### WHAT IS BEING ASKED
Each line of the data holding "some" should be found and copied.

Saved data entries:
-*-
-- ==== Sys2Proof/Machine/Chacha.lean ====
section
/-! DEFINITION. The ChaCha stream generator (40_chacha.md): the block function, Regenerate, and the meanings of CC_LOAD, CC_NEXT32,
CC_NEXT64 and CC_FILL. -/

namespace Sys2Proof.Machine

/-- `QR(a, b, c, d)` on the working array (40_chacha.md rule R102; the order of its operations is general knowledge G1, log 14). -/
def quarterRound (a b c d : Fin 16) (w : Vector Word 16) : Vector Word 16 :=
  let w := w.set a (w[a] + w[b])
  let w := w.set d (rotl32 (w[d] ^^^ w[a]) 16)
  let w := w.set c (w[c] + w[d])
  let w := w.set b (rotl32 (w[b] ^^^ w[c]) 12)
  let w := w.set a (w[a] + w[b])
  let w := w.set d (rotl32 (w[d] ^^^ w[a]) 8)
  let w := w.set c (w[c] + w[d])
  w.set b (rotl32 (w[b] ^^^ w[c]) 7)

/-- Four column quarter-rounds, then four diagonal ones (40_chacha.md rule R103; the lanes are general knowledge G2, log 14). -/
def doubleRound (w : Vector Word 16) : Vector Word 16 :=
  let w := quarterRound 0 4 8 12 w
  let w := quarterRound 1 5 9 13 w
  let w := quarterRound 2 6 10 14 w
  let w := quarterRound 3 7 11 15 w
  let w := quarterRound 0 5 10 15 w
  let w := quarterRound 1 6 11 12 w
  let w := quarterRound 2 7 8 13 w
  quarterRound 3 4 9 14 w

/-- `n` double-rounds one after another (40_chacha.md rule R104). -/
def doubleRounds : Nat → Vector Word 16 → Vector Word 16
  | 0, w => w
  | n + 1, w => doubleRounds n (doubleRound w)

/-- `rounds(RND)` (40_chacha.md rule R105). -/
def roundCount : Rounds → Nat
  | .r8 => 8
  | .r12 => 12
  | .r20 => 20

/-- `bytesLE32(W[0]) ++ .. ++ bytesLE32(W[15])`: byte `4i + b` is `W[i][8b+7:8b]` (40_chacha.md rule R104). -/
def serialize (w : Vector Word 16) : Vector Byte 64 :=
  Vector.ofFn fun i : Fin 64 => byteOf (w[i.val / 4]'(by omega)) (i.val % 4)

/-- `ChaChaBlock(S, rounds)` (40_chacha.md rule R104). -/
def chachaBlock (s : Vector Word 16) (r : Rounds) : Vector Byte 64 :=
  let m := doubleRounds (roundCount r / 2) s
  serialize (Vector.ofFn fun i : Fin 16 => m[i] + s[i])

/-- The construction state from a key and a nonce (40_chacha.md rules R100, R101). -/
def chachaInit (key : Vector Word 8) (nonce : Vector Word 2) : Vector Word 16 :=
  #v[0x61707865#32, 0x3320646e#32, 0x79622d32#32, 0x6b206574#32,
    key[0], key[1], key[2], key[3], key[4], key[5], key[6], key[7],
    0#32, 0#32, nonce[0], nonce[1]]

/-- The block counter `cc.S[13] ++ cc.S[12]` (10_state.md rules R31, R35). -/
def blockCounter (s : Vector Word 16) : DWord := le64 s[12] s[13]

/-- The counter's increment: the low word wraps and carries into the high word (40_chacha.md rule R106). -/
def bumpCounter (s : Vector Word 16) : Vector Word 16 :=
  let low := s[12] + 1#32
  if low = 0#32 then (s.set 12 low).set 13 (s[13] + 1#32) else s.set 12 low

/-- `Regenerate()` (40_chacha.md rule R106): none where it raises CC_EXHAUSTED, and then nothing has changed. -/
def regenerate (u : Chacha) : Option Chacha :=
  if blockCounter u.words = 0xFFFFFFFFFFFFFFFF#64 then none
  else some { u with buf := chachaBlock u.words u.rnd, words := bumpCounter u.words }

/-- `Regenerate()` and then `cc.CUR <- 0`, where the condition holds (40_chacha.md rules R112, R113, R114). -/
def renewIf (c : Bool) (u : Chacha) : Option Chacha :=
  if c then (regenerate u).map fun v => { v with cur := 0#7 } else some u

/-- `cc.BUF[i]`. Past the buffer's end, where no read of a reachable state goes, it is 0 (log 10). -/
def bufByte (u : Chacha) (i : Nat) : Byte := u.buf.toList.getD i 0#8

/-- `LE32(cc.BUF[i .. i+4))` (40_chacha.md rule R112). -/
def bufWord (u : Chacha) (i : Nat) : Word :=
  le32 (bufByte u i) (bufByte u (i + 1)) (bufByte u (i + 2)) (bufByte u (i + 3))

/-- Whether a slice of `n` bytes would pass the end of the buffer (40_chacha.md rule R108). -/
def passesEnd (u : Chacha) (n : Nat) : Bool := decide (u.cur.toNat + n > 64)

/-- The byte loop of CC_FILL (40_chacha.md rule R114): the unit afterwards, and the bytes, or none where a byte needed a block and the
stream is exhausted. -/
def fillLoop : Nat → Chacha → Chacha × Option (List Byte)
  | 0, u => (u, some [])
  | n + 1, u =>
    match renewIf (decide (u.cur = 64#7)) u with
    | none => (u, none)
    | some v =>
      match fillLoop n { v with cur := v.cur + 1#7 } with
      | (w, bytes) => (w, bytes.map fun rest => bufByte v v.cur.toNat :: rest)

/-- The ChaCha unit that CC_LOAD constructs before its block is generated (40_chacha.md rules R101, R110). -/
def chachaLoaded (snap : Vector Word 10) (rnd : Rounds) (u : Chacha) : Chacha :=
  { u with
    words := chachaInit #v[snap[0], snap[1], snap[2], snap[3], snap[4], snap[5], snap[6], snap[7]] #v[snap[8], snap[9]]
    rnd := rnd }

/-- CC_LOAD (40_chacha.md rule R110). Its counter is 0, so Regenerate does not fault. -/
def execCcLoad (rnd : Rounds) (s : State) : Host.Outcome State Fault Refusal :=
  match regenerate (chachaLoaded s.seqSnap rnd s.cc) with
  | none => .next ((s.setCc (chachaLoaded s.seqSnap rnd s.cc)).raiseFault .ccExhausted 0#32)
  | some v => .next (s.setCc { v with cur := 0#7, seeded := true }).complete

/-- CC_NEXT32 (40_chacha.md rule R112). -/
def execCcNext32 (s : State) : Host.Outcome State Fault Refusal :=
  if s.cc.seeded then
    match renewIf (passesEnd s.cc 4) s.cc with
    | none => .next (s.raiseFault .ccExhausted 0#32)
    | some v =>
      .next ((s.setCc { v with cur := v.cur + 4#7 }).setOut (le64 (bufWord v v.cur.toNat) 0#32)).complete
  else .next (s.raiseFault .unseeded 0#32)

/-- CC_NEXT64 (40_chacha.md rule R113). -/
def execCcNext64 (s : State) : Host.Outcome State Fault Refusal :=
  if s.cc.seeded then
    match renewIf (passesEnd s.cc 8) s.cc with
    | none => .next (s.raiseFault .ccExhausted 0#32)
    | some v =>
      .next ((s.setCc { v with cur := v.cur + 8#7 }).setOut
        (le64 (bufWord v v.cur.toNat) (bufWord v (v.cur.toNat + 4)))).complete
  else .next (s.raiseFault .unseeded 0#32)

/-- CC_FILL (40_chacha.md rule R114). A LEN above 64, which decoding never lets through, faults as 30_encoding.md rule R87 says
(log 13). On exhaustion the bytes taken before the fault stay consumed and OUTBUF is not written. -/
def execCcFill (len : BitVec 8) (s : State) : Host.Outcome State Fault Refusal :=
  if lenOk len then
    if s.cc.seeded then
      match fillLoop len.toNat s.cc with
      | (u, none) => .next ((s.setCc u).raiseFault .ccExhausted 0#32)
      | (u, some bytes) => .next ((s.setCc u).setOutbuf bytes).complete
    else .next (s.raiseFault .unseeded 0#32)
  else .next (s.raiseFault .illegalCmd 3#32)

end Sys2Proof.Machine
end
-*-
### RESPONSE
  else some { u with buf := chachaBlock u.words u.rnd, words := bumpCounter u.words }
  if c then (regenerate u).map fun v => { v with cur := 0#7 } else some u
  | 0, u => (u, some [])
    | some v =>
  | some v => .next (s.setCc { v with cur := 0#7, seeded := true }).complete
    | some v =>
    | some v =>
      | (u, some bytes) => .next ((s.setCc u).setOutbuf bytes).complete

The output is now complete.